The speaker employs Q Acoustic’s favoured Dual Gelcore cabinet construction. Gelcore is a liquid gloop that never sets, used to combat high frequency vibration. It works in conjunction with a novel isolation base suspension system. This forms the bottom of the Concept 300 cabinet, and further isolates the cabinet. The enclosure rests on four springs, damped using a material called Sylodamp. You can actually wobble the speaker, but the base and tripod remain fixed.
Despite their obvious sophistication, these speakers are an unfussy install. A slight toe-in focuses the sonic image, but square on produces a slightly larger soundstage. It’s a matter of choice. Given that there’s very little sacrifice, running them forward-facing was our preferred default. The speakers were parked about a metre from a back wall.
So does Q Acoustic’s inspirational, clinical approach to industrial design deliver when it comes to sonic performance? You betcha! Coupled with some (humongous) QED Supremus speaker cable, and driven by Pioneer ICEPower Class D amplification, I quickly discovered the Concept 300 sounds every bit as elegant as they look.
American Beauty, the fifth album from The Grateful Dead (24-bit 96 kHz) perfectly illustrates their breezy, nimble delivery. This collection of jangle pop rock is beautifully, naturally delineated. Jerry Garcia’s lead guitar sounds positively three dimensional. Similarly, Friend of the Devil is bright and warming, while the sweet vocals of Candyman surge like Santa Barbara surf.
The Overwatch soundtrack (CD) allows the speaker to exercise a different muscle. Fusing electronic, acoustic and orchestral themes, it’s a rollercoaster suite that confirms this stereo pair can sound properly epic when required.
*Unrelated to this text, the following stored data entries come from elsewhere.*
-- ==== Sys2Proof/Machine/Text.lean ====
section
/-! DEFINITION. The program text of LOAD (50_host_interface.md R201): its grammar as a relation, and the
parser LOAD uses. -/

namespace Sys2Proof.Machine

/-- The whitespace of R201: space, tab, carriage return, line feed. -/
def isSpace (c : Char) : Bool := c == ' ' || c == '\t' || c == '\r' || c == '\n'

/-- The value of a digit character "0" to "9". -/
def digitValue (c : Char) : Option Nat :=
  if 48 ≤ c.toNat ∧ c.toNat ≤ 57 then some (c.toNat - 48) else none

/-! ### The grammar -/

/-- `digit+` with its base-10 value (R201); leading zeros are allowed. -/
inductive DigitsText : List Char → Nat → Prop where
  | one {c : Char} {d : Nat} (h : digitValue c = some d) : DigitsText [c] d
  | more {cs : List Char} {n : Nat} {c : Char} {d : Nat} (hs : DigitsText cs n) (h : digitValue c = some d) :
      DigitsText (cs ++ [c]) (10 * n + d)

/-- `int := "-"? digit+` with its value (R201); "-0" is 0. -/
inductive IntText : List Char → Int → Prop where
  | plain {cs : List Char} {n : Nat} (h : DigitsText cs n) : IntText cs n
  | minus {cs : List Char} {n : Nat} (h : DigitsText cs n) : IntText ('-' :: cs) (-n)

/-- `ws int ws` (R201). -/
inductive FieldText : List Char → Int → Prop where
  | intro {before body after : List Char} {v : Int} (hb : before.all isSpace = true) (h : IntText body v)
      (ha : after.all isSpace = true) : FieldText (before ++ body ++ after) v

/-- `text := ws int ws ( "," ws int ws )*` with the sequence it stands for (R201). -/
inductive ProgramText : List Char → List Int → Prop where
  | last {cs : List Char} {v : Int} (h : FieldText cs v) : ProgramText cs [v]
  | cons {cs rest : List Char} {v : Int} {vs : List Int} (h : FieldText cs v) (hs : ProgramText rest vs) :
      ProgramText (cs ++ ',' :: rest) (v :: vs)

/-! ### The parser -/

/-- The text between the commas. -/
def splitFields : List Char → List (List Char)
  | [] => [[]]
  | c :: cs =>
    if c = ',' then [] :: splitFields cs
    else
      match splitFields cs with
      | [] => [[c]]
      | f :: fs => (c :: f) :: fs

/-- A field without the whitespace around it. -/
def trimSpace (cs : List Char) : List Char :=
  ((cs.dropWhile isSpace).reverse.dropWhile isSpace).reverse

/-- The value of the digits read so far followed by the digits of `cs`. -/
def digitsFrom : Nat → List Char → Option Nat
  | n, [] => some n
  | n, c :: cs =>
    match digitValue c with
    | none => none
    | some d => digitsFrom (10 * n + d) cs

/-- `digit+`. -/
def parseDigits : List Char → Option Nat
  | [] => none
  | c :: cs => digitsFrom 0 (c :: cs)

/-- `"-"? digit+`. -/
def parseInt : List Char → Option Int
  | [] => none
  | c :: cs =>
    if c = '-' then (parseDigits cs).map fun n : Nat => -(n : Int)
    else (parseDigits (c :: cs)).map fun n : Nat => (n : Int)

/-- Every field an integer. -/
def parseFields : List (List Char) → Option (List Int)
  | [] => some []
  | f :: fs =>
    match parseInt (trimSpace f), parseFields fs with
    | some v, some vs => some (v :: vs)
    | _, _ => none

/-- Parse a program text (R201): every literal a Word, and no more of them than CAP. -/
def parseProgram (c : Config) (text : List Char) : Option (List Word) :=
  match parseFields (splitFields text) with
  | none => none
  | some ws => if ws.all c.inWord && c.fits ws.length then some ws else none

end Sys2Proof.Machine
end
Temple of Anubis has a deep driving bass riff, here given great heft and weight. That extra cabinet depth really allows them to drop low (although floorstanders with a comparative footprint could probably reach deeper). These speakers open up and engage, bristling with energy.
The modern jazz of HYPS Chaotic Planet (SACD) anchors these speakers in their comfort zone. Featuring speed percussion with massive transients, the drivers align perfectly for staccato drumbeats that land like jabs to the jaw. That tensegrity stand and Isolation Base combo lend these speakers a taut purity which is intoxicating.
This fresh vigour can also be heard the slightly off-kilter harmonies of If I Fell, from the remastered Hard Days Night (24-bit FLAC). They reveal almost granular detail in Lennon and McCartney’s classic. Had the Fab Four ever pitched up in my living room, I suspect they would have sounded much the same.
Q Acoustics has produced something glorious here. Combining iconic style with a transparent, rewarding sonic performance, the Concept 300 don’t sit in judgement of musical taste. They don’t care that I want to listen to One OK Rock. They just offer unconditional listening.
Despite their size, the Concept 300 is also surprisingly interiors-friendly (a trick not to be sniffed at). Much of this is down to that unusual tripod stand. After a while you tend to look straight through it; the speakers almost seem to float.
It’s not often in the world of Hi-Fi you experience something wholly original. The Concept 300 may build on classic sonic principles, but the result is fresh and new. Audition as a matter of urgency.